:: SOURCE MATERIAL ::
---------------

-- ==== Sys2Proof/Syntax.lean ====
section
/-! DEFINITION. The instructions: ONE constructor per row of spec/opcode_table.json (512 rows: 500 instructions, the prefix,
the eleven illegal code points of R266). A constructor is named after its row: `at` stands for the parentheses that mean "the
byte in memory at" (R89), `atHLinc` and `atHLdec` for `(HL+)` and `(HL-)`. Operand bytes d8, a8 and e8 are arguments of type Byte
and d16, a16 arguments of type Word, raw as they stand in the instruction stream (R75, R76). The rows with operand bytes come
first, then the others, each group in the table's order: compiled Lean gives a constructor with arguments a tag below 245. -/

namespace Sys2Proof
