-- ==== Sys2Proof/Decode.lean ====
section
/-! DEFINITION. The instruction formats of 30_encoding.md: bit fields, field code tables, the families of rows, the decoder and
after it the encoder. Both are written from the bit-field tables R78 to R85; `Form` names a family and its fields, and the tables
`…Instr` below give the row of spec/opcode_table.json that each field value selects. -/

namespace Sys2Proof

/-! ## Bytes, words and bit fields -/

/-- `{hi, lo}` of 00_scope.md section 5. -/
def wordOf (hi lo : Byte) : Word := hi ++ lo

/-- `w[15:8]`. -/
def hiByte (w : Word) : Byte := w.extractLsb' 8 8

/-- `w[7:0]`. -/
def loByte (w : Word) : Byte := w.extractLsb' 0 8

/-- `x = op[7:6]` (R71). -/
def fieldX (op : Byte) : BitVec 2 := op.extractLsb' 6 2

/-- `y = op[5:3]` (R71). -/
def fieldY (op : Byte) : BitVec 3 := op.extractLsb' 3 3

/-- `z = op[2:0]` (R71). -/
def fieldZ (op : Byte) : BitVec 3 := op.extractLsb' 0 3

/-- `p = op[5:4]`, the upper two bits of `y` (R71). -/
def fieldP (y : BitVec 3) : BitVec 2 := y.extractLsb' 1 2

/-- `q = op[3]`, the lowest bit of `y` (R71). -/
def fieldQ (y : BitVec 3) : Bool := y.getLsbD 0

/-- The opcode byte with fields `x`, `y`, `z` (R71). -/
def joinXYZ (x : BitVec 2) (y z : BitVec 3) : Byte := x ++ y ++ z

/-- The field `y` with parts `p` and `q` (R71). -/
def joinPQ (p : BitVec 2) (q : Bool) : BitVec 3 := p ++ BitVec.ofBool q

/-! ## Field code tables -/

/-- R78, from code to operand. -/
def Operand8.ofCode (code : BitVec 3) : Operand8 :=
  match code.toNat with
  | 0 => .reg .b
  | 1 => .reg .c
  | 2 => .reg .d
  | 3 => .reg .e
  | 4 => .reg .h
  | 5 => .reg .l
  | 6 => .atHL
  | _ => .reg .a

/-- `get_register_from_byte` (R78): bits 2:0 of its argument select, bits 7:3 are ignored. -/
def getRegisterFromByte (byte : Byte) : Operand8 := Operand8.ofCode (fieldZ byte)

/-- R78, from register to code. -/
def Reg8.code : Reg8 → BitVec 3
  | .b => 0 | .c => 1 | .d => 2 | .e => 3 | .h => 4 | .l => 5 | .a => 7

/-- R78: the code of the memory operand. -/
def atHLCode : BitVec 3 := 6

/-- R79. -/
def Pair.ofCode (code : BitVec 2) : Pair :=
  match code.toNat with
  | 0 => .bc
  | 1 => .de
  | 2 => .hl
  | _ => .sp

/-- R79. -/
def Pair.code : Pair → BitVec 2
  | .bc => 0 | .de => 1 | .hl => 2 | .sp => 3

/-- R80. -/
def StackPair.ofCode (code : BitVec 2) : StackPair :=
  match code.toNat with
  | 0 => .bc
  | 1 => .de
  | 2 => .hl
  | _ => .af

/-- R80. -/
def StackPair.code : StackPair → BitVec 2
  | .bc => 0 | .de => 1 | .hl => 2 | .af => 3

/-- R81, on the low two bits of `y`: `y` itself for JP, CALL and RET, `y - 4` for JR. -/
def Cond.ofCode (y : BitVec 3) : Cond :=
  match (y.extractLsb' 0 2).toNat with
  | 0 => .nz
  | 1 => .z
  | 2 => .nc
  | _ => .c

/-- R81. -/
def Cond.code : Cond → BitVec 2
  | .nz => 0 | .z => 1 | .nc => 2 | .c => 3

/-- R82. -/
def Alu.ofCode (code : BitVec 3) : Alu :=
  match code.toNat with
  | 0 => .add
  | 1 => .adc
  | 2 => .sub
  | 3 => .sbc
  | 4 => .and
  | 5 => .xor
  | 6 => .or
  | _ => .cp

/-- R82. -/
def Alu.code : Alu → BitVec 3
  | .add => 0 | .adc => 1 | .sub => 2 | .sbc => 3 | .and => 4 | .xor => 5 | .or => 6 | .cp => 7

/-- R82. -/
def Rot.ofCode (code : BitVec 3) : Rot :=
  match code.toNat with
  | 0 => .rlc
  | 1 => .rrc
  | 2 => .rl
  | 3 => .rr
  | 4 => .sla
  | 5 => .sra
  | 6 => .swap
  | _ => .srl

/-- R82. -/
def Rot.code : Rot → BitVec 3
  | .rlc => 0 | .rrc => 1 | .rl => 2 | .rr => 3 | .sla => 4 | .sra => 5 | .swap => 6 | .srl => 7

/-- R82, R83: a bit index or the `y` of RST is its own code. -/
def indexOfCode (code : BitVec 3) : Index8 := code.toFin

/-- R82, R83. -/
def indexCode (i : Index8) : BitVec 3 := BitVec.ofFin i

/-- The opcode byte of an illegal code point (R86). -/
def IllegalCode.byte : IllegalCode → Byte
  | .d3 => 0xD3 | .db => 0xDB | .dd => 0xDD | .e3 => 0xE3 | .e4 => 0xE4 | .eb => 0xEB
  | .ec => 0xEC | .ed => 0xED | .f4 => 0xF4 | .fc => 0xFC | .fd => 0xFD
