-- ==== Sys2Proof/Machine/Dispatch.lean ====
section
/-! DEFINITION. One arm per instruction, each one direct call of its meaning. `exec` is R72 (b) and (c): it runs on the state
in which every byte of the instruction has been fetched, so PC already points past it (00_scope.md section 5, R21). -/

namespace Sys2Proof.Machine
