/-- Derived from R266, R280 and R304: the eleven illegal code points raise IllegalOpcode, whose whole effect is mode Locked. No number
of steps changes a Locked Engine, and no host move but `reset()` and the port `execute` makes it anything but Locked. That the
exception is a next state and no fault outcome is the model's choice (log entry 6); that `execute`, which ignores the mode (R304),
may end a lock is its reading of two rules (log entry 9), weaker than R266, which names `reset()` alone. -/
def Obligations.IllegalOpcodesLock : Prop :=
  (∀ (s : State) (k : IllegalCode),
    encode (Form.illegal k).toInstr = [match k with
        | .d3 => 0xD3 | .db => 0xDB | .dd => 0xDD | .e3 => 0xE3 | .e4 => 0xE4 | .eb => 0xEB
        | .ec => 0xEC | .ed => 0xED | .f4 => 0xF4 | .fc => 0xFC | .fd => 0xFD] ∧
      cycles (Form.illegal k).toInstr s = 4 ∧ exec (Form.illegal k).toInstr s = .next { s with mode := .locked }) ∧
    ∀ s : State, s.mode = .locked →
      (∀ n, Host.Core.run core n s = .next s) ∧
      ∀ m t, hostMove m s = some t → t.mode = .locked ∨ m = .reset ∨ ∃ op, m = .execute op

/-- Derived from R265 and R74: the prefix fetches `cb` and executes the extended instruction it selects, at that instruction's cost,
whether it is met as an instruction or given to `execute`; the byte after it is never read as a base opcode, not even when it is
0xCB again. That the prefix is an instruction of its own, encoded in one byte, is the model's choice (log entry 5): R265's encoding is
0xCB followed by `cb`. -/
def Obligations.PrefixRunsTheSelectedInstruction : Prop :=
  ∀ s : State,
    encode .prefix_CB = [0xCB] ∧
      ∃ (x : ExtForm) (t : State), decode [0xCB, s.read s.pc] = .ok (x.toInstr, []) ∧
        cycles .prefix_CB s = cycles x.toInstr { s with pc := s.pc + 1 } ∧
        exec x.toInstr { s with pc := s.pc + 1 } = .next t ∧ exec .prefix_CB s = .next t ∧
        execute 0xCB#8 s = .next t

/-- R286, R287: `interrupt(v)` is accepted only in Running or Halted with IME set; it clears IME and `ei_pending`, makes the Engine run,
pushes PC high byte first and goes to `v`. `wake()` makes a Halted or Stopped Engine run and changes nothing else. In every other
state the operation has no move. -/
def Obligations.InterruptEntryAndWake : Prop :=
  ∀ (s : State) (v : Word),
    ((s.mode = .running ∨ s.mode = .halted) ∧ s.ime = true →
      hostMove (.interrupt v) s =
        some { pushed s.pc s with ime := false, eiPending := false, mode := .running, pc := v }) ∧
    (s.mode = .stopped ∨ s.mode = .locked ∨ s.ime = false → hostMove (.interrupt v) s = none) ∧
    Config.interruptCycles = 20 ∧
    (s.mode = .halted ∨ s.mode = .stopped → hostMove .wake s = some { s with mode := .running }) ∧
    (s.mode = .running ∨ s.mode = .locked → hostMove .wake s = none)

/-- Derived from R286, R289 and R239: an interrupt followed at once by RETI resumes where the program was, with IME set, where the two
bytes below SP are readable and writable. -/
def Obligations.InterruptThenReturnResumes : Prop :=
  ∀ (s : State) (v : Word), s.wf = true → s.mode = .running ∨ s.mode = .halted → s.ime = true →
    backed s (s.sp - 1) = true → backed s (s.sp - 2) = true →
    ∃ t u, hostMove (.interrupt v) s = some t ∧ exec .reti t = .next u ∧
      u = { s with mode := .running, ime := true, eiPending := false, bus := t.bus }

/-! ## The step -/

/-- R303: in Locked, Halted and Stopped a step changes nothing and reports 4 cycles. A running step, when the bytes at PC decode to an
instruction, is that instruction's execution on the state with PC past its bytes and `ei_pending` cleared, then the delayed
enable where `ei_pending` was set and the opcode is not DI's; it reports the instruction's cost. -/
def Obligations.StepRunsTheDecodedInstruction : Prop :=
  (∀ s : State, s.mode = .locked ∨ s.mode = .halted ∨ s.mode = .stopped → step s = .next s ∧ stepCycles s = 4) ∧
  ∀ (s : State) (i : Instr) (rest : List Byte), s.mode = .running → decode (bytesAt s s.pc 3) = .ok (i, rest) →
    ∃ t, exec i { s with pc := s.pc + BitVec.ofNat 16 i.length, eiPending := false } = .next t ∧
      step s = .next { t with ime := t.ime || (s.eiPending && decide (s.read s.pc ≠ 0xF3#8)) } ∧
      stepCycles s = cycles i { s with pc := s.pc + BitVec.ofNat 16 i.length, eiPending := false }

/-- Derived from R62, R41, R44 and R260: a running Engine whose PC is in unmapped or unreadable space executes a NOP. The first region
that contains PC decides: where it is unreadable, a readable one after it does not matter. -/
def Obligations.UnmappedFetchIsNop : Prop :=
  ∀ s : State, s.mode = .running → unreadableAt s s.pc →
    step s = .next { s with pc := s.pc + 1, eiPending := false, ime := s.ime || s.eiPending }

/-- Derived from R263, R264 and R303: EI sets only `ei_pending`; the step after it sets IME at its end whatever instruction it runs,
unless that is DI, which leaves IME clear. -/
def Obligations.EnableTakesEffectAfterTheNext : Prop :=
  ∀ s : State, s.mode = .running →
    (s.read s.pc = 0xFB#8 →
      step s = .next { s with pc := s.pc + 1, eiPending := true, ime := s.ime || s.eiPending }) ∧
    (s.eiPending = true → s.read s.pc ≠ 0xF3#8 → ∃ t, step s = .next t ∧ t.ime = true) ∧
    (s.read s.pc = 0xF3#8 → ∃ t, step s = .next t ∧ t.ime = false ∧ t.eiPending = false)

/-- Derived from R281 and R305: every step completes; no access, operation or code point ends in a fault or a refusal. R280 calls the
illegal opcode an exception; that its step is a next state, in mode Locked, is the model's choice (log entry 6). -/
def Obligations.EveryStepCompletes : Prop := ∀ s : State, ∃ t, step s = .next t

/-- Derived from R306, R230, R233: a state at the end of a run is left as it is by every further step; a running one must have no EI
pending, since the step would clear it. -/
def Obligations.EndOfRunIsStable : Prop :=
  ∀ (s : State) (n : Nat), endOfRun s = true → (s.mode = .running → s.eiPending = false) → Host.Core.run core n s = .next s

/-! ## Encoding -/

/-- R78 to R83: the field code tables. The register-select field goes through the shared function, which ignores bits 7:3 of its
argument; its code 6 is the byte at HL. -/
def Obligations.FieldCodeTables : Prop :=
  (∀ byte : Byte, getRegisterFromByte byte =
      [Operand8.reg .b, .reg .c, .reg .d, .reg .e, .reg .h, .reg .l, .atHL, .reg .a].getD (byte.toNat % 8) .atHL) ∧
    (∀ (s : State) (r : Reg8) (v : Byte), s.operand (.reg r) = s.reg r ∧ s.setOperand (.reg r) v = s.setReg r v ∧
      s.operand .atHL = s.read (s.pair .hl) ∧ s.setOperand .atHL v = s.write (s.pair .hl) v) ∧
    (List.finRange 4).map (fun k => Pair.ofCode (BitVec.ofFin k)) = [.bc, .de, .hl, .sp] ∧
    (List.finRange 4).map (fun k => StackPair.ofCode (BitVec.ofFin k)) = [.bc, .de, .hl, .af] ∧
    (List.finRange 8).map (fun k => Cond.ofCode (BitVec.ofFin k)) = [.nz, .z, .nc, .c, .nz, .z, .nc, .c] ∧
    (∀ f : Flags, condHolds .nz f = !f.z ∧ condHolds .z f = f.z ∧ condHolds .nc f = !f.c ∧ condHolds .c f = f.c) ∧
    (List.finRange 8).map (fun k => Alu.ofCode (BitVec.ofFin k)) = [.add, .adc, .sub, .sbc, .and, .xor, .or, .cp] ∧
    (List.finRange 8).map (fun k => Rot.ofCode (BitVec.ofFin k)) = [.rlc, .rrc, .rl, .rr, .sla, .sra, .swap, .srl] ∧
    (List.finRange 8).map (fun k => indexOfCode (BitVec.ofFin k)) = [0, 1, 2, 3, 4, 5, 6, 7] ∧
    (List.finRange 8).map restartTarget = [0x00#16, 0x08#16, 0x10#16, 0x18#16, 0x20#16, 0x28#16, 0x30#16, 0x38#16]

/-- Derived from R70, R84, R85 and R87, a sanity check: words written out from the encodings decode to what they stand for. -/
def Obligations.WrittenWordsDecode : Prop :=
  decode [0b01111000] = .ok (.ld_A_B, []) ∧ decode [0b00111110, 0x05] = .ok (.ld_A_d8 0x05, []) ∧
    decode [0b00110001, 0xFE, 0xFF] = .ok (.ld_SP_d16 0xFFFE, []) ∧ decode [0b10010110] = .ok (.sub_A_atHL, []) ∧
    decode [0b00111001] = .ok (.add_HL_SP, []) ∧ decode [0b11001011, 0b01111100] = .ok (.bit_7_H, []) ∧
    decode [0b11001011, 0b00110111] = .ok (.swap_A, []) ∧ decode [0b00110000, 0x03] = .ok (.jr_NC_e8 0x03, []) ∧
    decode [0b11110001] = .ok (.pop_AF, []) ∧ decode [0b00010000, 0x3C] = .ok (.stop 0x3C, []) ∧
    decode [0b11001011, 0b11001011] = .ok (.set_1_E, []) ∧ decode [0b11011101] = .ok (.illegal_DD, [])

/-- Derived from R70, R73, R84, R85: whatever three bytes stand at PC, they begin with exactly one whole instruction, of one to three
bytes. -/
def Obligations.EveryByteStreamHoldsAnInstruction : Prop :=
  ∀ b0 b1 b2 : Byte, ∃ i rest, decode [b0, b1, b2] = .ok (i, rest) ∧ i.wellFormed = true ∧
    1 ≤ i.length ∧ i.length ≤ 3 ∧ rest.length + i.length = 3

/-- Derived from R70 to R85: decoding the bytes of a whole instruction gives it back, with every operand at every value, and the bytes
after it. The second clause is no rule: that the prefix byte alone decodes to `prefix_CB` is the model's choice (log entry 5). -/
def Obligations.DecodeOfEncodeIsTheInstruction : Prop :=
  (∀ (i : Instr) (rest : List Byte), i.wellFormed = true → decode (encode i ++ rest) = .ok (i, rest)) ∧
    decode (encode .prefix_CB) = .ok (.prefix_CB, [])

/-- Derived from R70 to R85: the bytes that decode to an instruction are the bytes it encodes to, so no two byte strings decode to one
instruction and no bit is ignored. -/
def Obligations.EncodeOfDecodeIsTheBytes : Prop :=
  ∀ (bytes : List Byte) (i : Instr) (rest : List Byte), decode bytes = .ok (i, rest) → encode i ++ rest = bytes

/-! ## Whole-machine rules -/

/-- R17: for every instruction, the flags its flag-effect table does not list are unchanged, and those it sets or clears are
set or cleared. -/
def Obligations.FlagsOutsideTheTableAreUnchanged : Prop :=
  ∀ (i : Instr) (s : State), i.wellFormed = true →
    ∃ t, exec i s = .next t ∧ (flagRow i.form).allows s.flags t.flags = true

/-- Derived from R15 and the instruction rules: an instruction writes no general register but its destinations, SP only where it is a
stack or SP instruction, PC only where it is control flow. -/
def Obligations.RegistersNotNamedAreUnchanged : Prop :=
  ∀ (i : Instr) (s : State),
    ∃ t, exec i s = .next t ∧ (∀ r, r ∉ destinations s i.form → t.reg r = s.reg r) ∧
      (writesSP i.form = false → t.sp = s.sp) ∧ (writesPC i.form = false → t.pc = s.pc)

/-- Derived from R45, R52 and the instruction rules: every byte of memory outside the addresses an instruction stores to reads as
before. -/
def Obligations.MemoryOutsideTheStoresIsUnchanged : Prop :=
  ∀ (i : Instr) (s : State),
    ∃ t, exec i s = .next t ∧ (stores s i.form = [] → t.bus = s.bus) ∧
      ∀ addr, addr ∉ stores s i.form → t.read addr = s.read addr
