/-! ### The eight functions as concatenations of bits -/

/-- A shift left whose bit 0 takes `c`. -/
theorem shiftLeft_or_carryBit (v : Byte) (c : Bool) :
    v <<< 1 ||| carryBit c = v.extractLsb' 0 7 ++ BitVec.ofBool c := by
  apply BitVec.eq_of_getLsbD_eq
  rintro (_ | i) hi
  · simp [getLsbD_append_ofBool, getLsbD_carryBit, -BitVec.getLsbD_eq_getElem]
  · simp [getLsbD_append_ofBool, getLsbD_carryBit, hi, Nat.lt_of_succ_lt_succ hi, -BitVec.getLsbD_eq_getElem]

/-- A shift right whose bit 7 takes `c`. -/
theorem ushiftRight_or_carryBit (v : Byte) (c : Bool) :
    v >>> 1 ||| carryBit c <<< 7 = BitVec.ofBool c ++ v.extractLsb' 1 7 := by
  apply BitVec.eq_of_getLsbD_eq
  intro i hi
  rw [getLsbD_ofBool_append]
  obtain h | rfl := Nat.lt_succ_iff_lt_or_eq.mp hi
  · simp [getLsbD_carryBit, h, h.ne, -BitVec.getLsbD_eq_getElem]
  · simp [getLsbD_carryBit, -BitVec.getLsbD_eq_getElem]

/-- The bit that RLC puts in at the bottom is the part of `BitVec.rotateLeft` that its left shift loses. -/
theorem carryBit_getLsbD_seven (v : Byte) : carryBit (v.getLsbD 7) = v >>> 7 := by
  apply BitVec.eq_of_getLsbD_eq
  rintro (_ | i) -
  · simp [getLsbD_carryBit, -BitVec.getLsbD_eq_getElem]
  · have hout : v.getLsbD (7 + (i + 1)) = false := BitVec.getLsbD_of_ge v _ (by omega)
    simp [getLsbD_carryBit, hout]

/-- The bit that RRC puts in at the top is the part of `BitVec.rotateRight` that its right shift loses. -/
theorem carryBit_getLsbD_zero_shiftLeft (v : Byte) : carryBit (v.getLsbD 0) <<< 7 = v <<< 7 := by
  apply BitVec.eq_of_getLsbD_eq
  intro i hi
  obtain h | rfl := Nat.lt_succ_iff_lt_or_eq.mp hi
  · simp [h, -BitVec.getLsbD_eq_getElem]
  · simp [getLsbD_carryBit, -BitVec.getLsbD_eq_getElem]

/-- SRA copies bit 7 into itself: the shift is the signed one. -/
theorem ushiftRight_or_bit_seven (v : Byte) : v >>> 1 ||| v &&& 0x80#8 = v.sshiftRight 1 := by
  rw [show 0x80#8 = BitVec.twoPow 8 7 from rfl]
  apply BitVec.eq_of_getLsbD_eq
  intro i hi
  obtain h | rfl := Nat.lt_succ_iff_lt_or_eq.mp hi
  · have hin : 1 + i < 8 := by omega
    simp [BitVec.getLsbD_sshiftRight, BitVec.getLsbD_twoPow, hi, hin, h.ne', -BitVec.getLsbD_eq_getElem]
  · simp [BitVec.getLsbD_sshiftRight, BitVec.msb_eq_getLsbD_last, -BitVec.getLsbD_eq_getElem]

theorem shiftLeft_four_or_ushiftRight_four (v : Byte) :
    v <<< 4 ||| v >>> 4 = v.extractLsb' 0 4 ++ v.extractLsb' 4 4 := by
  apply BitVec.eq_of_getLsbD_eq
  intro i hi
  rw [getLsbD_append_nibbles]
  obtain h | h := Nat.lt_or_ge i 4
  · simp [h, -BitVec.getLsbD_eq_getElem]
  · have hout : v.getLsbD (4 + i) = false := BitVec.getLsbD_of_ge v _ (by omega)
    have hin : i - 4 < 4 := by omega
    simp [h.not_gt, hi, hin, hout, -BitVec.getLsbD_eq_getElem]

theorem shiftLeft_one (v : Byte) : v <<< 1 = v.extractLsb' 0 7 ++ 0#1 := by
  rw [← BitVec.or_zero (x := v <<< 1)]
  exact shiftLeft_or_carryBit v false

theorem ushiftRight_one (v : Byte) : v >>> 1 = 0#1 ++ v.extractLsb' 1 7 := by
  rw [← BitVec.or_zero (x := v >>> 1)]
  exact ushiftRight_or_carryBit v false

theorem rotate8_eq (k : Rot) (v : Byte) (c : Bool) : rotate8 k v c = rotated k v c := by
  have hmsb : v.getLsbD 7 = v.msb := rfl
  cases k with
  | rlc => rw [rotate8, rlc8, carryBit_getLsbD_seven, hmsb]; rfl
  | rrc => rw [rotate8, rrc8, carryBit_getLsbD_zero_shiftLeft]; rfl
  | rl => rw [rotate8, rl8, shiftLeft_or_carryBit, hmsb, rotated]
  | rr => rw [rotate8, rr8, ushiftRight_or_carryBit, rotated]
  | sla => rw [rotate8, sla8, shiftLeft_one, hmsb, rotated]
  | sra => rw [rotate8, sra8, ushiftRight_or_bit_seven, rotated]
  | swap => rw [rotate8, swap8, shiftLeft_four_or_ushiftRight_four, rotated]
  | srl => rw [rotate8, srl8, ushiftRight_one, rotated]

/-! ### The three operand forms -/

theorem rotateA_eq (k : Rot) (s : State) :
    rotateA k s =
      { s with a := (rotated k s.a s.flags.c).1, flags := ⟨false, false, false, (rotated k s.a s.flags.c).2⟩ } := by
  rw [rotateA, rotate8_eq, accRotFlags]

theorem rotateReg_eq (k : Rot) (r : Reg8) (s : State) :
    rotateReg k r s =
      { s.setReg r (rotated k (s.reg r) s.flags.c).1 with flags := rotatedFlags k (s.reg r) s.flags.c } := by
  rw [rotateReg, rotate8_eq]
  rfl

theorem rotateMem_eq (k : Rot) (s : State) :
    rotateMem k s =
      { s.write s.hl (rotated k (s.read s.hl) s.flags.c).1 with flags := rotatedFlags k (s.read s.hl) s.flags.c } := by
  rw [rotateMem, rotate8_eq]
  rfl

/-- Settles O25: the four rows are `rotateA_eq` at their operation. -/
theorem accumulatorRotatesClearZ : Obligations.AccumulatorRotatesClearZ := by
  intro s
  refine ⟨?rlca, ?rrca, ?rla, ?rra⟩
  case rlca => exact row_of_form (f := .rlca) rfl rfl rfl (rotateA_eq .rlc s)
  case rrca => exact row_of_form (f := .rrca) rfl rfl rfl (rotateA_eq .rrc s)
  case rla => exact row_of_form (f := .rla) rfl rfl rfl (rotateA_eq .rl s)
  case rra => exact row_of_form (f := .rra) rfl rfl rfl (rotateA_eq .rr s)

/-- Settles O26, for every operation and register at once, by `rotateReg_eq`. -/
theorem registerRotatesAndShifts : Obligations.RegisterRotatesAndShifts :=
  fun s k r => row_of_extForm rfl rfl (rotateReg_eq k r s)

/-- Settles O27, for every operation at once, by `rotateMem_eq`: the flags are those of the result, written or not. -/
theorem memoryRotatesAndShifts : Obligations.MemoryRotatesAndShifts :=
  fun s k => row_of_extForm rfl rfl (rotateMem_eq k s)

end Sys2Proof.Machine

/-! ## Control flow (R230 to R240) -/

namespace Sys2Proof.Machine

open Sys2Proof.Laws Sys2Proof.Claims

/-! ### The jumps -/

/-- An opcode byte whose field `y` carries a condition is the concatenation of its fields (R71, R81). -/
theorem joinXYZ_condField (x : BitVec 2) (top : Bool) (cc : Cond) (z : BitVec 3) :
    joinXYZ x (condField top cc) z = x ++ BitVec.ofBool top ++ cc.code ++ z := by
  rw [joinXYZ, condField]
  exact congrArg (· ++ z) (BitVec.append_assoc' (x₁ := x) (x₂ := BitVec.ofBool top) (x₃ := cc.code))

---------------

:: EXERCISE DIRECTIONS ::
The entries above hold a line with "one to three" and a later line with "1 ≤ i.length". Write out exactly those lines and all lines between, nothing more.

:: SOLUTION FOR THIS EXERCISE ::
/-- Derived from R70, R73, R84, R85: whatever three bytes stand at PC, they begin with exactly one whole instruction, of one to three
bytes. -/
def Obligations.EveryByteStreamHoldsAnInstruction : Prop :=
  ∀ b0 b1 b2 : Byte, ∃ i rest, decode [b0, b1, b2] = .ok (i, rest) ∧ i.wellFormed = true ∧
    1 ≤ i.length ∧ i.length ≤ 3 ∧ rest.length + i.length = 3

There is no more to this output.